Given entries section start
/-- Settles O12: each state's step answers with its scrubbed state, and the two scrubbed states are one. -/
theorem scrubHidesSecrets : Obligations.ScrubHidesSecrets := by
  intro s t rest hr hs hnext
  have ⟨hparams, hpending, _, _⟩ := hs
  have hnext' : t.pending = .txn (.write t.params.pBase 4 (encode .scrub)) :: rest := by
    rw [hpending, hparams]
    exact hnext
  have hstep := step_scrub hnext
  exact ⟨by rw [hstep, step_scrub hnext', zeroSecrets_congr hr hs], _, hstep⟩

end Sys2Proof.Machine
end

section
/-! PROOFS. The statements of 60_exceptions.md on a taken fault: the freeze of the commands (R195), the first fault's
record (R193), and that a fault changes no register but STATUS and FINFO (R194). The last two are first proved of a
Write to CMD, then of each way a transaction can end. -/

namespace Sys2Proof.Machine

open Claim

/-! ### The freeze (R195) -/

theorem command_of_frozen {s : State} {w : Word} (hf : s.fault = true) (hw : w ≠ scrubWord) :
    command w s = .next s := by
  simp [command, hf, hw]

/-- Settles O41: the freeze of exec, the freeze at CMD, and SCRUB's step, which no freeze stops. -/
theorem faultFreezesCommands : Obligations.FaultFreezesCommands := by
  refine ⟨fun i s hf hi => exec_of_fault i hf hi, fun s w rest hf hw hp => ?_, fun s rest _ hp => ?_⟩
  · rw [step_command hp, command_of_frozen (s := s.setPending rest) hf hw]
    rfl
  · exact ⟨_, exec_scrub _, step_scrub hp⟩

/-! ### The record of the first fault (R193) -/

/-- While FAULT = 1 a Write to CMD is ignored or runs SCRUB, and neither reaches the record. -/
theorem command_keeps_record {s t : State} {w : Word} (hf : s.fault = true) (h : command w s = .next t) :
    SameRecord s t := by
  by_cases hw : w = scrubWord
  · have hscrub : command w s = .next s.zeroSecrets := by rw [hw]; exact command_of_decode (decode_encode .scrub) s
    obtain rfl : s.zeroSecrets = t := by simpa using hscrub.symm.trans h
    exact ⟨rfl, rfl, rfl⟩
  · obtain rfl : s = t := by simpa [command_of_frozen hf hw] using h
    exact ⟨rfl, rfl, rfl⟩

theorem Transacted.keeps_record {x : Transaction} {s t : State} (hf : s.fault = true) (h : Transacted x s t) :
    SameRecord s t := by
  cases h with
  | outside => exact ⟨rfl, rfl, rfl⟩
  | read r => exact ⟨rfl, rfl, rfl⟩
  | refused kind off size _ =>
    rw [busError, raise_of_fault hf]
    exact ⟨rfl, rfl, rfl⟩
  | written u hu => exact hu.keeps.1
  | badCounter v _ _ =>
    rw [raise_of_fault hf]
    exact ⟨rfl, rfl, rfl⟩
  | commanded w u _ hu => exact (command_keeps_record hf hu : SameRecord s u)

/-- Settles O42, by the ways a transaction can end while FAULT = 1. -/
theorem firstFaultIsKept : Obligations.FirstFaultIsKept := by
  intro s x rest hf hp
  obtain ⟨t, ht, hc⟩ := transact_cases x (s.setPending rest)
  exact ⟨t, (step_input hp).trans ht, hc.keeps_record (s := s.setPending rest) hf⟩

/-! ### Faults are precise (R194) -/

theorem SameSecrets.refl (s : State) : SameSecrets s s := ⟨⟨rfl, rfl, rfl, rfl, rfl⟩, rfl, rfl⟩

/-- A Write to CMD that changes FAULT has recorded an illegal word or a command's own fault, and nothing else: no row
of R38's table holds FAULT, and SCRUB leaves it. -/
theorem sameSecrets_of_command_fault_ne {s t : State} {w : Word} (h : command w s = .next t)
    (hne : t.fault ≠ s.fault) : SameSecrets s t := by
  rcases command_cases w s with ⟨-, e⟩ | ⟨-, -, e⟩ | ⟨hf, i, -, e⟩ | ⟨-, -, e⟩ <;>
    obtain rfl : _ = t := by simpa using e.symm.trans h
  · exact .refl s
  · exact .refl s
  · rcases commandEffect_writes i hf with hw | ⟨c, -, e⟩
    · exact absurd (sameRecord_of_writesOnly hw).1 hne
    · rw [e]
      exact .refl s
  · exact absurd rfl hne

/-- A transaction has one response. -/
theorem AnsweredWith.response_eq {s t : State} {q r : Response} (h : AnsweredWith s t q)
    (hr : t.responses = s.responses ++ [r]) : q = r := by
  obtain ⟨-, -, hq⟩ := h.completes
  simpa using hq.symm.trans hr

/-- A transaction that changes FAULT or is answered ERR changes no secret-carrying register. The Writes that do change
one are answered OK, and leave FAULT. -/
theorem Transacted.sameSecrets {x : Transaction} {s t : State} (h : Transacted x s t)
    (hfault : t.fault ≠ s.fault ∨ t.responses = s.responses ++ [.err]) : SameSecrets s t := by
  cases h with
  | outside => exact .refl s
  | read r => exact .refl s
  | refused kind off size _ => exact (raise_keeps s _ _).1
  | badCounter v _ _ => exact (raise_keeps s _ v).1
  | written u hu =>
    obtain ⟨⟨hf, -, -⟩, hs⟩ := hu.keeps
    rcases hfault with hne | herr
    · exact absurd hf hne
    · exact nomatch AnsweredWith.response_eq ⟨u, hs, rfl⟩ herr
  | commanded w u _ hu =>
    rcases hfault with hne | herr
    · exact (sameSecrets_of_command_fault_ne hu hne : SameSecrets s u)
    · exact nomatch AnsweredWith.response_eq ⟨u, command_surroundings hu, rfl⟩ herr

/-- `transact_cases` for a state already known to follow. -/
theorem transacted_of_step {s t : State} {x : Transaction} {rest : List Input} (hp : NextInput s (.txn x) rest)
    (hst : step s = .next t) : Transacted x (s.setPending rest) t := by
  obtain ⟨u, hu, hc⟩ := transact_cases x (s.setPending rest)
  obtain rfl : u = t := by simpa using ((step_input hp).trans hu).symm.trans hst
  exact hc

/-- Settles O43: a restricted Write to CTR by its own statement (R57), which a faulted block answers OK with its record
kept; any other fault by the ways a transaction can end. -/
theorem faultsArePrecise : Obligations.FaultsArePrecise := by
  intro s t x rest hp hst hfault
  constructor
  · rcases hfault with hne | herr | ⟨hr, v, hv, rfl⟩
    · exact (transacted_of_step hp hst).sameSecrets (.inl hne)
    · exact (transacted_of_step hp hst).sameSecrets (.inr herr)
    · have hctr := (writeToCounter s v rest hp).1 ⟨hr, hv⟩
      obtain rfl : _ = t := by simpa using hctr.symm.trans hst
      exact .refl s
  · obtain ⟨u, hu, hparams⟩ := parametersAreFixed.1 s
    obtain rfl : u = t := by simpa using hu.symm.trans hst
    exact hparams

end Sys2Proof.Machine
end

section
/-! PROOFS. The statements of 70_reset_and_hazards.md: reset (R210) and the end of every run (R222, R71). Reset zeroes
the registers that SCRUB zeroes and clears the record besides; a step takes one input off the list and leaves the
others, so a run is as long as its list of inputs. -/

namespace Sys2Proof.Machine

open Claim

/-! ### The state after reset (R210) -/

/-- Settles O45: after reset FAULT, FCODE and FINFO are 0, so there is no record to be of R191's form. -/
theorem recordLegalAtReset : Obligations.RecordLegalAtReset := fun _ => ⟨fun _ => ⟨rfl, rfl⟩, fun e => nomatch e⟩
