-- ==== Sys2Proof/Machine/State.lean ====
section
/-! DEFINITION. The state of the KL9640 as plain data: the strands (spec/03_core.md R55), the cores, and the package
with Taproot's objects; the outcomes of a step; the state after reset. INVENTORY.md lists every piece with its rule. -/

namespace Sys2Proof.Machine

/-- Byte memory: (address, byte) pairs with strictly rising addresses and no pair holding 0, which is what an unlisted
address reads as (log 2, DESIGN CHOICE, unsafe). -/
abbrev Mem := List Host.Cell

/-- The image of a vector-shaped register: container (i, j) is entry 32i + j (R55). -/
abbrev VReg := List W32

/-- A vector-shaped register of zeros. -/
def VReg.zero : VReg := List.replicate 512 0#32

/-- The trap causes in the order of their codes (R72). -/
inductive Cause where
  | none | illegal | profile | priv | accfirst | pageLoad | align | eccUncorr | watchdog | trap | queue | bar | event
deriving DecidableEq, Repr

/-- One level of a loop stack (R87). -/
structure Loop where
  start : PC
  body : BitVec 14
  rem : BitVec 32
  idx : BitVec 32
deriving DecidableEq, Repr

/-- A sequencer (R54, R55, R72). -/
structure Seq where
  regs : List W64          -- a0-a31 or x0-x31; entry 0 is never read (R55)
  preds : List Pred        -- p0-p7; entry 0 is never read: p0 is all ones (R55, R60)
  pc : PC
  loops : List Loop        -- level 0 first
  iters : Nat              -- the iteration count (R248)
  last : Nat               -- cycle of the last issue (R65)
  waitFrom : Option Nat    -- cycle from which an elastic word waits (R66, R248)
  tried : Nat              -- the cycle in which the waiting word was last looked at (log 4)
  atGo : Bool              -- waits at GO (R84)
  started : Bool           -- the first word has issued (R67)
  ended : Bool             -- has executed END (R94)
  trapped : Bool           -- stopped at a trap (R70)
  tcause : Cause           -- the trap record (R72)
  tpc : PC
  tval : W64
  misuse : Option W64      -- pending barrier misuse (R229)
  woken : Bool             -- a wake received for the EVWAIT at pc (R221)
  waiting : Bool           -- its waiter is in the event table (R220)
deriving DecidableEq, Repr

/-- The value of a queue entry: a scalar, or a vector with its shape (R56). -/
inductive QVal where
  | s (v : W64)
  | v (rows cols : Nat) (cs : VReg)
deriving DecidableEq, Repr

/-- A queue entry (R56, R144): landed from cycle `due` on, not landed when `due` is none. -/
structure QEnt where
  id : Nat
  val : QVal
  due : Option Nat
  mark : Option (Cause × W64)
deriving DecidableEq, Repr

/-- Where a result in flight lands (R68). -/
inductive FDest where
  | scal (st : Stream) (n : Fin 32)
  | vec (n : Fin 32)
  | opr (n : Fin 8)
  | last (slot : Fin 4)
  | pred (st : Stream) (n : Fin 8)
  | fpflags | tstat | topk
deriving DecidableEq, Repr

/-- The value of a result in flight. -/
inductive FVal where
  | s (v : W64)
  | p (v : Pred)
  | v (cs : VReg)
deriving DecidableEq, Repr

/-- A result in flight (R68, R416): `left` marks the elements not yet landed; it lands whole at cycle `due`, or when its
answer returns when `due` is none. -/
structure InFlight where
  id : Nat
  dest : FDest
  due : Option Nat
  left : Pred
  val : FVal
deriving DecidableEq, Repr

/-- A chunk of a copy (R164, R165). -/
inductive Chunk where
  | pending | waits | landed | failed (kind : Nat)
deriving DecidableEq, Repr

/-- A copy (R164 to R167): its operands, formats, chunks, and what its conversion raised. -/
structure Copy where
  id : Nat
  src : Nat
  dst : Nat
  len : Nat
  srcFmt : Nat              -- format codes captured at issue (R149)
  dstFmt : Nat
  conv : Bool
  ring : Option (Nat × Nat) -- ring and counted tile of a ring copy
  chunks : List Chunk
  flags : BitVec 5
  nar : Bool
  fb4 : Bool
  trit : Bool
  bar : Option (Nat × Nat)  -- die and barrier it is attached to (R233)
  posted : Bool             -- the post has reached the barrier, which counts its chunks from then on
  cut : Bool                -- a reset of the barrier's die has ended the counting (R238)
  ord : Nat                 -- its place among the issued operations: of a chain's copy, that of the CHAIN (R182)
deriving DecidableEq, Repr

/-- A ring register: image, counters, and the counted tiles that failed or are complete ahead of tail (R160, R165). -/
structure Ring where
  img : W64
  resv : BitVec 32
  tail : BitVec 32
  head : BitVec 32
  failed : List Nat
  complete : List Nat
deriving DecidableEq, Repr

/-- A chain record started by a channel (R169). -/
structure ChainRec where
  addr : Nat
  ctl : W64                 -- the word at 0x18
  copy : Option Copy        -- none for a bad record (kind 5)
  step : Nat                -- steps of its end made: its status written, its own cleared
deriving DecidableEq, Repr

/-- A chain channel (R169, R170). -/
structure Chan where
  id : Nat
  next : Nat
  walking : Bool
  recs : List ChainRec
  held : List W64           -- the words of a ring record that waits for a free tile (R169); empty for none
deriving DecidableEq, Repr

/-- A stream of gather offsets (R157). -/
structure Six where
  id : Nat
  addr : Nat
  count : Nat
  estride : Nat
  runs : Bool
  pos : Nat                 -- the next position (bitmap) or the next word (runs)
  prev : Nat                -- the position before it (runs)
  ready : List Nat          -- the gather queue: offsets produced and not taken, at most 64
deriving DecidableEq, Repr

/-- An endpoint of the strand (R159): the open packet and the status word. -/
structure Ep where
  words : List W64
  status : W64
deriving DecidableEq, Repr

/-- An access path (R181). -/
inductive Path where
  | ls | cpy | mat | gat | grf | col
deriving DecidableEq, Repr

/-- An engine operation named by its record or operands (17, 18). -/
inductive EngOp where
  | graft (src dst : W64)
  | kvseal (page : W64)
  | kvcompact (rec : W64)
  | whorlOpen (rec : W64) | whorlClose (rec : W64) | whorlRing (rec : W64) | whorlUnring (rec : W64)
  | reshard (rec : W64)
  | migrAdmit (rec : W64) | migrHand (rec : W64) | migrDone (rec : W64) | migrCancel (rec : W64)
  | beamix (tbl perm : W64)
deriving DecidableEq, Repr

/-- An operation that has issued and is performed behind issue (R147, R180 to R183, R219, R232, R258, R267, R359). An
entry (queue, id) or a result id says where its answer goes. -/
inductive AccOp where
  | load (q : Fin 4) (ent : Nat) (t : LTy) (va : Nat)
  | loadV (q : Fin 4) (ent : Nat) (va : Nat) (stride : Int) (rows cols : Nat)
  | store (cells : List (Nat × Byte))
  | atom (op : Fin 7) (w64 u : Bool) (va : Nat) (a b : W64) (ret : Option (Fin 4 × Nat))
  | epStore (n : Nat) (lastWord : Bool) (w : W64)
  | epLoad (q : Fin 4) (ent : Nat) (n : Nat)
  | gather (q : Fin 4) (ent : Nat) (six : Nat) (base : Nat) (rows cols : Nat)
  | mark
  | fence (kind : Fin 3) (scope : Fin 4) (stor : Stor)
  | afence
  | pfence (f t : Path) (stor : Stor) (scope : Fin 4)
  | flush (mem inv : Bool) (va len : Nat)
  | tlbinv (va len : Nat) (scope : Fin 3)
  | evsig (name : Nat) (scope : Fin 3)
  | evclr (name : Nat)
  | evtest (name : Nat) (res : Nat)
  | evwait (name : Nat)
  | barinit (die bar cnt : Nat)
  | bararr (die bar : Nat) (scope : Fin 3) (res : Nat)
  | barexp (die bar slot copy : Nat)
  | task (n : Nat)
  | launch (addr : Nat) (q : Fin 16) (res : Nat)
  | cancel (tgt : W64) (level : Fin 5) (res : Nat)
  | gcnt (tgt : W64) (level : Fin 5) (res : Nat)
  | ballot (whorl : W64) (hash : W64) (res : Nat)
  | engine (op : EngOp) (ret : Option (Fin 4 × Nat))
deriving DecidableEq, Repr

/-- A matrix word issued and not completed (R200): the cycle it completes in, once that is known, and the tile of an output
ring that an MSTACC still writes: ring, counted tile, bytes. -/
structure MatWord where
  id : Nat
  due : Option Nat
  out : Option (Nat × Nat × List Byte)
deriving DecidableEq, Repr

/-- A TLB entry (R143, R302). -/
structure TlbEnt where
  slot : Nat
  va : Nat                  -- first address of the page
  size : Nat
  pa : Nat                  -- global physical address of the page (R298)
  key : Nat
  l2only : Bool             -- ca = 1 (R304)
  sro : Bool
  w : Bool
  x : Bool
deriving DecidableEq, Repr

/-- An issued operation: its number in issue order, its stream, whether it has left for another package (R177), and the
translations that a load or a returning atomic was issued with (R143, R308). -/
structure Acc where
  id : Nat
  st : Stream
  op : AccOp
  sent : Bool
  pages : List TlbEnt
  cyc : Nat                 -- the cycle of issue (R225)
deriving DecidableEq, Repr

/-- What a strand is doing (R70, R274, R291). -/
inductive Phase where
  | none | ready | running | stopping | suspended | preempting | stopped | ended
deriving DecidableEq, Repr

/-- A value and its position in the top-k buffer (R137). -/
structure TopEnt where
  val : W32
  idx : W32
deriving DecidableEq, Repr

/-- The operations of a matrix word that is queued behind the unit (R194). -/
inductive CmuWord where
  | zero (acc : Fin 8)
  | dadd (acc : Fin 8) (pkg core : Nat) (tile : Fin 8) (free : Bool) (m : AMd)
deriving DecidableEq, Repr

/-- A committed record of a stage queue (R264, R271): its value, and the strand and operation number whose earlier ls
accesses the commit releases. -/
structure SQRec where
  val : W64
  from_ : Nat
  upto : Nat
deriving DecidableEq, Repr

/-- A strand image (R55, R289). -/
structure Strand where
  h : Nat                   -- the strand handle (R189); 0: no strand
  phase : Phase
  slot : Nat                -- context slot
  ctx : BitVec 16           -- 0x024
  index : BitVec 16         -- 0x021
  unit : BitVec 3           -- 0x022, the stage
  launch : BitVec 32        -- 0x023
  unitNo : Nat              -- the unit of the launch it belongs to (R265)
  kernel : Nat              -- kernel handle
  gi : Bool                 -- declared profiles (R244)
  gm : Bool
  gv : Bool
  iterbound : Nat           -- R240
  spsave : BitVec 32        -- R240
  lastStage : Bool
  a : Seq
  x : Seq
  v : List VReg             -- v0-v31
  o : List VReg             -- o0-o7
  l : List VReg             -- the four slots of the last-result ring
  lpos : Fin 4              -- the slot claimed last (R69)
  lq : List (List QEnt)
  sq : List (List QEnt)
  vshape : BitVec 13        -- rows [12:8], cols [5:0] (R108)
  ashape : BitVec 13        -- as vshape (R153)
  fpflags : BitVec 5        -- R34
  tstat : BitVec 3          -- R35
  topk : W64                -- R137
  topbuf : List TopEnt
  prog : List (Option Nat)  -- the tasks bound to prog0-prog3 (R213)
  pend : List InFlight
  nid : Nat                 -- numbers given to issued operations, entries and results
  acc : List Acc            -- issued and not performed, oldest first
  afences : List Nat        -- AFENCEs that took effect while earlier loads were still out (R183)
  sidelog : List Acc        -- R145
  logFull : Bool            -- suspended because the side log is full (R145)
  rings : List Ring         -- k0-k15
  fr : List (Fin 13)        -- fr0-fr7 (R149)
  slots : List (Option Copy)
  chans : List Chan
  six : List Six            -- the newest first; older ones still have LDGs issued
  eps : List Ep
  wants : Option Nat        -- a page whose translation a stalled word waits for (R143)
  failsVa : Option (Nat × Nat) -- a page whose walk found no usable mapping, and the reason of R309 (R308)
  failsPa : Option (Nat × Nat) -- a page whose walk met an uncorrectable error, and where (R324)
  ringPops : List (Nat × Fin 16 × Nat)  -- heads the matrix unit will advance: cycle, ring, tiles (R197)
  matIds : List MatWord     -- in issue order (R200)
  refusals : Nat            -- the refusal count with the strand's image (R202)
  arrivals : List Nat       -- arrival counts with the strand's image (R202)
  spill : Option (BitVec 8 × List (Nat × List W32)) -- spilled live mask and tiles (R191)
  record : Option (W64 × Bool) -- the record held, and whether a QCLOSE has already counted it (R264)
  queuePushed : List SQRec  -- uncommitted pushes (R264)
  reported : Bool           -- QPOP has reported pd = 0 (R272)
  withdrawn : Bool          -- withdrawn at its QPOP (R275)
  closed : Bool             -- has executed QCLOSE (R272)
  preempt : Bool            -- a pre-emption is pending (R95, R290)
  cancelled : Bool          -- a cancel covers the strand (R96, R270)
  cancelEnd : Bool          -- it ended as cancelled
  parked : Bool             -- stopped by a park (R278)
  parkAt : Nat              -- where it is parked (R279): 1 QPOP, 2 EVWAIT, 3 LAUNCH, 4 + k a pop of load queue k
  request : Nat             -- the request its work is bound to, 0 for none (17)
  replay : Option (W64 × Bool) -- the record that its first QPOP returns after a die reset, and whether it has counted (R277)
  doneTo : Nat              -- the operations before this number belong to iterations that count as completed (R269)
  since : Nat               -- the cycle it was placed in (R384)
  slice : Nat               -- the cycle it was placed or resumed in (R290)
  core : Nat                -- the core it runs on, or ran on last
  readyAt : Nat             -- its place in the order of becoming ready, 0 while none is given (R276)
  spimage : Mem             -- the scratchpad bytes its image holds (R289)
  spBad : List Nat          -- the poisoned lines among them (R26)
deriving DecidableEq, Repr

/-- A walk-cache entry: the table a walk reached at a level (R307). -/
structure WalkEnt where
  slot : Nat
  level : Nat
  tag : Nat                 -- the address bits above the level's index
  table : Nat
deriving DecidableEq, Repr

/-- An instruction-cache line of 256 bytes (R249): 32 words of a context's address space. -/
structure ILine where
  slot : Nat
  line : Nat                -- virtual address / 256
  pinned : Bool
  poisoned : Bool
  words : List W64
deriving DecidableEq, Repr

/-- A partial of an update-only line (R156). -/
structure UPart where
  off : Nat                 -- byte in the line
  op : Fin 7
  w64 : Bool
  u : Bool
  val : W64
deriving DecidableEq, Repr

/-- An update-only line: local physical line address / 64 and its partials. -/
structure ULine where
  line : Nat
  key : Nat                 -- the key slot of its page (R305)
  parts : List UPart
  by_ : List (Nat × Nat × Nat) -- whose updates it holds: context slot, strand, virtual address (R323)
deriving DecidableEq, Repr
Given entries section end
#### Work order:
All lines in the listing above that contain "executed" should be shown.

#### Result:
  ended : Bool             -- has executed END (R94)
  closed : Bool             -- has executed QCLOSE (R272)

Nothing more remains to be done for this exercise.